Indiana Jones and the Temple of Youth

By Frank Pittman


Until recently, Robert Redford and Clint Eastwood were still doing romantic leads, even though they were far older than Julie Christie, who retains her romantic beauty far better than any of those guys. But in Away from Her, Christie was reduced to playing an old lady deteriorating from Alzheimer's and living in a nursing home—the kind of role inconceivable for any of the elderly-stud stars.

There are some old guys of the silver screen who still have the chops, but they've learned how to relax into age, rather than fight it tooth and nail. This year, Harrison Ford, at 65 (the age of Sylvester Stallone and Arnold Schwarzenegger) is breaking box-office records as the fourth reincarnation of Indiana Jones.
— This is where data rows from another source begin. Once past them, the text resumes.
/-- Settles O3: what fills the shape of an opcode is encoded by that opcode and the bytes filled in. -/
theorem encodeOfDecodeIsIdentity : Obligations.EncodeOfDecodeIsIdentity := by
  intro bs rest i h
  obtain ⟨op, sh, os, rfl, hop, hfill⟩ := decode_eq_ok_iff.mp h
  rw [(encodedBy_of_decodeOpcode hop).encode_eq hfill, List.cons_append]

/-- Settles O56: an unmapped or undocumented opcode by the step's equations, an operand byte by the opcode's shape. -/
theorem fetchFaults : Obligations.FetchFaults := by
  intro s hs
  refine ⟨fun ⟨hlo, hhi⟩ => ?_,
    fun op hpeek hop => step_of_undocumented hs (readByte_of_peek .fetch hpeek) hop, ?_⟩
  · have hread := readByte_unmapped .fetch hlo hhi s
    rw [step_of_runsInstruction hs, runInstruction_of_opcode_fault hread, endWithFault_of_regs_eq rfl]
    rfl
  · cases hread : readByte .fetch s.regs.pc s with
    | fault e t => exact endsWithFetchFault_of_opcode_fault hs hread
    | ok op u =>
      refine ⟨step_of_undocumented hs hread, exists_encode_head, fun i hi => ?_⟩
      obtain ⟨sh, hop, hlen⟩ := decodeOpcode_of_encode_head hi
      rw [hlen]
      exact operandFetchFaultsEnd_of_decodeOpcode hs hread hop

/-- Settles O1: each word decodes by evaluation. -/
theorem decodesTheSpecsWords : Obligations.DecodesTheSpecsWords :=
  ⟨rfl, rfl, rfl, rfl, rfl, rfl, rfl, rfl, rfl, rfl, rfl, rfl⟩

/-- Settles O4, from the opcode map byte by byte. -/
theorem undocumentedOpcodesAreRejected : Obligations.UndocumentedOpcodesAreRejected :=
  ⟨rfl, fun op => ⟨decodeOpcode_eq_none_iff op, fun hop rest =>
    decode_of_decodeOpcode_none ((decodeOpcode_eq_none_iff op).mpr hop) rest⟩⟩

end Sys2Proof.Claims
end

section
/-! PROOF. The statements about the execution loop (spec/40_execution_loop.md): what the fetches of a step leave, the
step of the instruction fetched, PC after an instruction that is no control transfer, the self-loop, and `power()`. -/

namespace Sys2Proof

/-! ### The length of an encoding -/

theorem MemArg.length_bytes (m : MemArg) : m.bytes.length + 1 = m.mode.length := by
  cases m <;> rfl

/-- The operand bytes of a form are those of its mode (R94). -/
theorem Form.length_bytes (f : Form) : f.bytes.length + 1 = f.mode.length := by
  cases f with
  | read op src =>
    cases src with
    | imm v => rfl
    | mem m => exact m.length_bytes
  | write op m => exact m.length_bytes
  | modify op tgt =>
    cases tgt with
    | acc => rfl
    | mem m => exact m.length_bytes
  | jump t => cases t <;> rfl
  | _ => rfl

theorem length_encode (i : Instr) : (encode i).length = i.length := i.form.length_bytes

end Sys2Proof

namespace Sys2Proof.Machine

open Sys2Proof.Laws Sys2Proof.Claims

/-! ### PC after an instruction that completes -/

theorem readEffect_pc (op : ReadOp) (v : Byte) (r : Regs) : (readEffect op v r).pc = r.pc := by
  cases op <;> rfl

theorem registerEffect_pc {op : ImpliedOp} {f : Regs → Regs} (h : registerEffect op = some f) (r : Regs) :
    (f r).pc = r.pc := by
  cases op <;> cases h <;> rfl

/-- Only a control transfer moves PC once it is past the instruction's bytes (R124). -/
theorem RegsAfter.pc_eq {f : Form} {r q : Regs} (h : RegsAfter f r q) (hf : transfersControl f = false) :
    q.pc = r.pc := by
  cases h with
  | read op src v => exact readEffect_pc op v r
  | register op g hg => exact registerEffect_pc hg r
  | write | modifyAcc | modifyMem | pha | php | pla | plp => rfl
  | branch | jump | call | rts | rti | brk => cases hf

/-! ### Accesses that only read -/

/-- From `s` to `t` the bus was only read: no register and no byte of work RAM has changed. -/
structure OnlyReads (s t : State) : Prop where
  within : Within s t
  regs : t.regs = s.regs
  ram : t.bus.ram = s.bus.ram

theorem OnlyReads.trans {s t u : State} (h : OnlyReads s t) (k : OnlyReads t u) : OnlyReads s u :=
  ⟨h.within.trans k.within, k.regs.trans h.regs, k.ram.trans h.ram⟩

/-- Reads leave every stored byte as it was. -/
theorem OnlyReads.peek_eq {s t : State} (h : OnlyReads s t) (a : Word) : t.peek a = s.peek a :=
  h.within.peek_eq fun _ _ => by rw [h.ram]

theorem onlyReads_of_readByte {k : AccessKind} {a : Word} {s t : State} {v : Byte} (h : readByte k a s = .ok v t) :
    OnlyReads s t := by
  have hw := readByte_within k a s
  have hk := readByte_keeps k a s
  rw [h] at hw hk
  exact ⟨hw, hk.1, hk.2⟩

/-! ### The step of the instruction fetched -/

/-- A sequence of fetches that answers: the first byte is fetched, then the others. -/
theorem fetchSequence_succ_ok {n : Nat} {a : Word} {s t : State} {b : Byte} {bs : List Byte}
    (h : fetchSequence (n + 1) a s = .ok (b :: bs) t) :
    ∃ u, readByte .fetch a s = .ok b u ∧ fetchSequence n (a + 1#16) u = .ok bs t := by
  rw [fetchSequence] at h
  cases hread : readByte .fetch a s with
  | fault e u => rw [hread] at h; cases h
  | ok b' u =>
    simp only [hread] at h
    cases hseq : fetchSequence n (a + 1#16) u with
    | fault e v => rw [hseq] at h; cases h
    | ok bs' v => rw [hseq] at h; cases h; exact ⟨u, rfl, hseq⟩

/-- The bytes that fill a shape, fetched one after another, are the operand fetches of the shape (R141). -/
theorem fetchOperands_of_fetchSequence {sh : Shape} {os : List Byte} {i : Instr} {a : Word} {s t : State}
    (hfetch : fetchSequence os.length (a + 1#16) s = .ok os t) (hfill : fillShape sh os = some i) :
    fetchOperands sh a s = .ok i t := by
  match sh, os with
  | .one _, [] => cases hfetch; cases hfill; rfl
  | .two _, [b] =>
    obtain ⟨u, hread, hend⟩ := fetchSequence_succ_ok hfetch
    cases hend
    cases hfill
    rw [fetchOperands, hread, Res.bind_ok]
  | .three _, [lo, hi] =>
    have ha : a + 1#16 + 1#16 = a + 2#16 := by bv_omega
    obtain ⟨u, hlo, hrest⟩ := fetchSequence_succ_ok hfetch
    obtain ⟨v, hhi, hend⟩ := fetchSequence_succ_ok hrest
    cases hend
    cases hfill
    rw [ha] at hhi
    rw [fetchOperands, hlo, Res.bind_ok, hhi, Res.bind_ok]

theorem onlyReads_of_fetchOperands {sh : Shape} {a : Word} {s t : State} {i : Instr}
    (h : fetchOperands sh a s = .ok i t) : OnlyReads s t := by
  have hw := fetchOperands_within sh a s
  have hk := fetchOperands_keeps sh a s
  rw [h] at hw hk
  exact ⟨hw, hk.1, hk.2⟩

/-- The fetches of the next step answer the instruction `i` with the opcode byte `op`, and leave `t`. -/
def FetchesInstr (s : State) (op : Byte) (i : Instr) (t : State) : Prop :=
  ∃ sh u, readByte .fetch s.regs.pc s = .ok op u ∧ decodeOpcode op = some sh ∧
    fetchOperands sh s.regs.pc u = .ok i t

theorem FetchesInstr.onlyReads {s t : State} {op : Byte} {i : Instr} (h : FetchesInstr s op i t) : OnlyReads s t := by
  obtain ⟨sh, u, hread, -, hops⟩ := h
  exact (onlyReads_of_readByte hread).trans (onlyReads_of_fetchOperands hops)

/-- The step is the meaning of the instruction fetched, at this boundary, and the diagnostic record (R120 to R123). -/
theorem FetchesInstr.step_eq {s t : State} {op : Byte} {i : Instr} (h : FetchesInstr s op i t)
    (hs : runsInstruction s) : step s = recordDiagnostics s.regs.pc (some op) (exec i t) := by
  obtain ⟨sh, u, hread, hop, hops⟩ := h
  rw [step_of_runsInstruction hs]
  simp only [runInstruction, hread, hop, hops]

/-- Fetched bytes that decode to an instruction are the fetches of that instruction. -/
theorem fetchesInstr_of_decode {s t : State} {bs : List Byte} {i : Instr}
    (hfetch : fetchSequence bs.length s.regs.pc s = .ok bs t) (hdec : decode bs = .ok (i, [])) :
    ∃ op, bs.head? = some op ∧ FetchesInstr s op i t := by
  obtain ⟨op, sh, os, rfl, hop, hfill⟩ := decode_eq_ok_iff.mp hdec
  rw [List.append_nil] at hfetch
  obtain ⟨u, hread, hrest⟩ := fetchSequence_succ_ok hfetch
  exact ⟨op, rfl, sh, u, hread, hop, fetchOperands_of_fetchSequence hrest hfill⟩

/-! ### The self-loop -/

/-- Three fetches that answer, one after another from PC on, are the look at PC, where it is taken (R127). -/
theorem bytesAtPc_of_reads {s s1 s2 s3 : State} {op lo hi : Byte} (ha0 : inRamOrCartridge s.regs.pc = true)
    (ha1 : inRamOrCartridge (s.regs.pc + 1#16) = true) (ha2 : inRamOrCartridge (s.regs.pc + 2#16) = true)
    (h0 : readByte .fetch s.regs.pc s = .ok op s1) (h1 : readByte .fetch (s.regs.pc + 1#16) s1 = .ok lo s2)
    (h2 : readByte .fetch (s.regs.pc + 2#16) s2 = .ok hi s3) : bytesAtPc s = some (op, lo, hi) := by
  simp only [bytesAtPc, ha0, ha1, ha2, h0, h1, h2, Bool.and_self, if_true, Res.bind_ok]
He's our longest-surviving adventure hero, the man who's sold the most movie tickets in history, as the star of George Lucas's Star Wars trilogy, and Stephen Spielberg's Indiana Jones trilogy, and the likes of Blade Runner, Witness, and Fugitive. Ford was first seen as an overaged adolescent in American Graffiti and the Star Wars films. But since Indiana Jones in 1981, he's grown up and become emblazoned forever on the heart of every boy and every man who's sought to do his duty and cop a few thrills.

Ford isn't a big, majestic man like Charlton Heston and John Wayne, nor an especially handsome one like Gable, Errol Flynn, or Denzel Washington. He isn't trapped inside his sagging muscles like Schwarzenegger. With his beat-up face and squinty eyes, he's distinguished chiefly by his engaging grin and an inescapable vulnerability. Before he came to the movies, he was a carpenter, and that may be the secret of his appeal: he humbly puts things together and makes them work.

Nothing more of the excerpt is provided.